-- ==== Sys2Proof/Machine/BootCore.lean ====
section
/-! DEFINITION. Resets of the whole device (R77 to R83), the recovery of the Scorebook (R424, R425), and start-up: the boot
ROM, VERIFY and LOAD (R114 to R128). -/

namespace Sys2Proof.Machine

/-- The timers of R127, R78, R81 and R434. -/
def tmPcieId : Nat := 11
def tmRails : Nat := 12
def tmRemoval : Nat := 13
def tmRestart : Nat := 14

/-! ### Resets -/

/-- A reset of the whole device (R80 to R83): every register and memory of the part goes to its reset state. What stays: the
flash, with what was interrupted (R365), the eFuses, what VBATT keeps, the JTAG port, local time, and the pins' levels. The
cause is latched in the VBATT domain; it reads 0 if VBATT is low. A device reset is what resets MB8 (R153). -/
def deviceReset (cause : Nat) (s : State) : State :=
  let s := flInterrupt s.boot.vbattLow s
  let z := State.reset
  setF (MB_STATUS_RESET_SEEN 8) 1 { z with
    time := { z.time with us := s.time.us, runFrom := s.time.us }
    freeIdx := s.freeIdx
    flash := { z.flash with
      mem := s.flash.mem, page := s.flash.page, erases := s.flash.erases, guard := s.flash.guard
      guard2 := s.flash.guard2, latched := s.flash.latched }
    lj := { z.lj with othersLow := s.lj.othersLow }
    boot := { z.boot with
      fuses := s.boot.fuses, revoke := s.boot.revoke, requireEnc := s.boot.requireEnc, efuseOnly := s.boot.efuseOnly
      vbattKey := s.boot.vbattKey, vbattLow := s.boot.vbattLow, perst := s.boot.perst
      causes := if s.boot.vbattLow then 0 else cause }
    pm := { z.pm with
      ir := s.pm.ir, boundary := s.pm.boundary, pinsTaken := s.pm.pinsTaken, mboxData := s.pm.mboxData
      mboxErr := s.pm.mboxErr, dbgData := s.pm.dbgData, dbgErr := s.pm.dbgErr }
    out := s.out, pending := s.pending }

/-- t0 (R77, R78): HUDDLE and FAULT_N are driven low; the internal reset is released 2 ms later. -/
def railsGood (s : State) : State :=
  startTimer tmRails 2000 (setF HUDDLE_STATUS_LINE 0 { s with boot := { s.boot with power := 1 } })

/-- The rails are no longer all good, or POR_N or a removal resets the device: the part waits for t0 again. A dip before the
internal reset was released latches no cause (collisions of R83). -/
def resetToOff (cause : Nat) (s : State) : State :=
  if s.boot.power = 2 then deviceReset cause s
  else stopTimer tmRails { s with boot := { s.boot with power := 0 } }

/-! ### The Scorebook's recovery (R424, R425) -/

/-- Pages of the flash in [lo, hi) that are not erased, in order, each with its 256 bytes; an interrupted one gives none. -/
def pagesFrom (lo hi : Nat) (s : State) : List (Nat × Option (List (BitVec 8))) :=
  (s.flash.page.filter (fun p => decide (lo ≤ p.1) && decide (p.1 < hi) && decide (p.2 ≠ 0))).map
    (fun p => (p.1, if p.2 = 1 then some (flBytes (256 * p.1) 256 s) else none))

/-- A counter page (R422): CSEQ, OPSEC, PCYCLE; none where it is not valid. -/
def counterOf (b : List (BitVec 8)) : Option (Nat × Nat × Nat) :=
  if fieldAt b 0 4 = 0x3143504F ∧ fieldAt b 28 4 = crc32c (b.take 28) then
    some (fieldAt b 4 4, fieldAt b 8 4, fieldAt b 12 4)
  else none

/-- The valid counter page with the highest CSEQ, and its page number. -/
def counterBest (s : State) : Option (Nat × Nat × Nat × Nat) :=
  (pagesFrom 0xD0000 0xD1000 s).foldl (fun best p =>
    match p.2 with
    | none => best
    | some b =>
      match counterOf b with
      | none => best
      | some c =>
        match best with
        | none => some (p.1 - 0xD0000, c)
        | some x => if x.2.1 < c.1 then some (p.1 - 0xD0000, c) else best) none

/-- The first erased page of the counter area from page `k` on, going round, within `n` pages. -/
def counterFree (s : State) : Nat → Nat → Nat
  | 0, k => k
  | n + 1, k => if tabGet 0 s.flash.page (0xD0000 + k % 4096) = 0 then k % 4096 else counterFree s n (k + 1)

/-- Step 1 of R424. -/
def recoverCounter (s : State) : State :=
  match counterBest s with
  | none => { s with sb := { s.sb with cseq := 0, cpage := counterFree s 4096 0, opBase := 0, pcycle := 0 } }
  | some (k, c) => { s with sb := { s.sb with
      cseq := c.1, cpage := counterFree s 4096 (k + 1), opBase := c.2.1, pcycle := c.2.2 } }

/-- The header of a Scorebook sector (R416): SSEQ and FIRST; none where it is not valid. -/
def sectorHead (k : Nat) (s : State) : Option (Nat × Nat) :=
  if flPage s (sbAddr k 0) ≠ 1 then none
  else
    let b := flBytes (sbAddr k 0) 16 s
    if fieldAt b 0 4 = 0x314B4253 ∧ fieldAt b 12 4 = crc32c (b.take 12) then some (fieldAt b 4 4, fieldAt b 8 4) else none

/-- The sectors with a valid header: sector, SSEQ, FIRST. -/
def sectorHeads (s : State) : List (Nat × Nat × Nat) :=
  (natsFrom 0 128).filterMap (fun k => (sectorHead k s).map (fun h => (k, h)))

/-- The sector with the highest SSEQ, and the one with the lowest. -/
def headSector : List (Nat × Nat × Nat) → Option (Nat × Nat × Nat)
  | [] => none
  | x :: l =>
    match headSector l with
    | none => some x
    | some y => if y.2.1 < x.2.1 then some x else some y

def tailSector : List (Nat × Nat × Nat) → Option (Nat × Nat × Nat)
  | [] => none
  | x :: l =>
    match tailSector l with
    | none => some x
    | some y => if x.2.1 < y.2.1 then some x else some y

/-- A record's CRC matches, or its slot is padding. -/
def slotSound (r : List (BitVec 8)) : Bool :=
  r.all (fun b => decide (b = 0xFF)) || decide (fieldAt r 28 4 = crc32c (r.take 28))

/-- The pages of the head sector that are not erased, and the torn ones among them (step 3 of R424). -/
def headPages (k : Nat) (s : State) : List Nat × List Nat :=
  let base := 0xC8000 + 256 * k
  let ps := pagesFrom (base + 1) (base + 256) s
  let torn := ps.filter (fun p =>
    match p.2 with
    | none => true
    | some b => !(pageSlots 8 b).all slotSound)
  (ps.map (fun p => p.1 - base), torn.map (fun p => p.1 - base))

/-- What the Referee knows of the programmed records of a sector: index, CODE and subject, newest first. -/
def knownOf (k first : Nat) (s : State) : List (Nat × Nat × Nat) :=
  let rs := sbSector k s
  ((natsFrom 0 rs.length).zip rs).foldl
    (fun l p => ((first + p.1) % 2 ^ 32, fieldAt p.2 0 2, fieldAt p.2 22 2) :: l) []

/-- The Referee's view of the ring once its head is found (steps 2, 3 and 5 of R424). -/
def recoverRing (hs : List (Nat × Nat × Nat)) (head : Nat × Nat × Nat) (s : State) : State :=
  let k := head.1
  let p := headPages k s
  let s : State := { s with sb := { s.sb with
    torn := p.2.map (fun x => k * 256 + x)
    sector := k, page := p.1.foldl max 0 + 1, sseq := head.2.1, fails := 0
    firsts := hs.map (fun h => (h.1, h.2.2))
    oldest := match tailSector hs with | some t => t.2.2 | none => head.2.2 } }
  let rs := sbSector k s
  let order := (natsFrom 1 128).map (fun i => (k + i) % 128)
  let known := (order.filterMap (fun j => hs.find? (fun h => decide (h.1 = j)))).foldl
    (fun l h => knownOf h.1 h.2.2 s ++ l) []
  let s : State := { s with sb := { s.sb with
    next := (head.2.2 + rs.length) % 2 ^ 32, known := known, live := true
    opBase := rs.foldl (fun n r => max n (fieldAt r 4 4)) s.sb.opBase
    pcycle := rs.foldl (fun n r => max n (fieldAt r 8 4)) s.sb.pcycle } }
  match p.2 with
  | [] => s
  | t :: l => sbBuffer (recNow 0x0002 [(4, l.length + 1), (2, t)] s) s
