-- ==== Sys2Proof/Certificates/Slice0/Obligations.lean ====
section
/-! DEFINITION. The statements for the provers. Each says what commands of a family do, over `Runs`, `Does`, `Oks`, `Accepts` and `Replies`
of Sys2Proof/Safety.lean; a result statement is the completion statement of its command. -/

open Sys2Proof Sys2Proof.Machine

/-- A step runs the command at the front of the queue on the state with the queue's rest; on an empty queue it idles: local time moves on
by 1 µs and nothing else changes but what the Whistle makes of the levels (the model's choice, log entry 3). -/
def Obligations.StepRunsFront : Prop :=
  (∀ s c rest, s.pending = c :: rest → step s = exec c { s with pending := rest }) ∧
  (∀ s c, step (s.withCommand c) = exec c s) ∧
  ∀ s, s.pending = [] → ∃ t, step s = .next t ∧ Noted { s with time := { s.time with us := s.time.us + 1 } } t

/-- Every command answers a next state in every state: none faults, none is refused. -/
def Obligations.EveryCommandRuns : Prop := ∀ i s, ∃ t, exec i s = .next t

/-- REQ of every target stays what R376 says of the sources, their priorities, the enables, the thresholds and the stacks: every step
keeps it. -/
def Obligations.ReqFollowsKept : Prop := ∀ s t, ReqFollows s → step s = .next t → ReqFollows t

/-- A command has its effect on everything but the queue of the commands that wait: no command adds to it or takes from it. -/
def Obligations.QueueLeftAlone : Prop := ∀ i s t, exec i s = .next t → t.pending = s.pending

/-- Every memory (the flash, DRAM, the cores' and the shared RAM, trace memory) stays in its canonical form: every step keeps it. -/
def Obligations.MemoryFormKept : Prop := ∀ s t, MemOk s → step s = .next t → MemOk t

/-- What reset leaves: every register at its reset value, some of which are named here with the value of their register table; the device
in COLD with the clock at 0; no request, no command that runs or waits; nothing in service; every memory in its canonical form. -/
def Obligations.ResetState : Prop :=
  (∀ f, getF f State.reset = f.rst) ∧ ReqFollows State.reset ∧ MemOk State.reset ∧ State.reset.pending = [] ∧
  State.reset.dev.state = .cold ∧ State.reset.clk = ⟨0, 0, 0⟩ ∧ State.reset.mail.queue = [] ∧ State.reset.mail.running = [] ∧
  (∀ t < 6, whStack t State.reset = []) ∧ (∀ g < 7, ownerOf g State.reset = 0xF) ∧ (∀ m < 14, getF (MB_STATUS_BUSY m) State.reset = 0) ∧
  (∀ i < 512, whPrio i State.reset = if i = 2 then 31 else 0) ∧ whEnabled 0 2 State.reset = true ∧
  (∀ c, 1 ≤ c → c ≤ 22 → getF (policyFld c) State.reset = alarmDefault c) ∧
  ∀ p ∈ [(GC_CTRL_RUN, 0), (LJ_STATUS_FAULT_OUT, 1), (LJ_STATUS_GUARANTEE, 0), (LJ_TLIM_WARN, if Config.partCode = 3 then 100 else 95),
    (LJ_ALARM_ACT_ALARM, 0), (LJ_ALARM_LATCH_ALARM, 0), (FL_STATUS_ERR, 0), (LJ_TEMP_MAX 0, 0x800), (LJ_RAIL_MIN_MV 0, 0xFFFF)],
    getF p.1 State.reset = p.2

_Work task_. Keep only those lines of the records that hold "DEFINITION", and return them.

_Output below_.
/-! DEFINITION. Resets of the whole device (R77 to R83), the recovery of the Scorebook (R424, R425), and start-up: the boot
/-! DEFINITION. The statements for the provers. Each says what commands of a family do, over `Runs`, `Does`, `Oks`, `Accepts` and `Replies`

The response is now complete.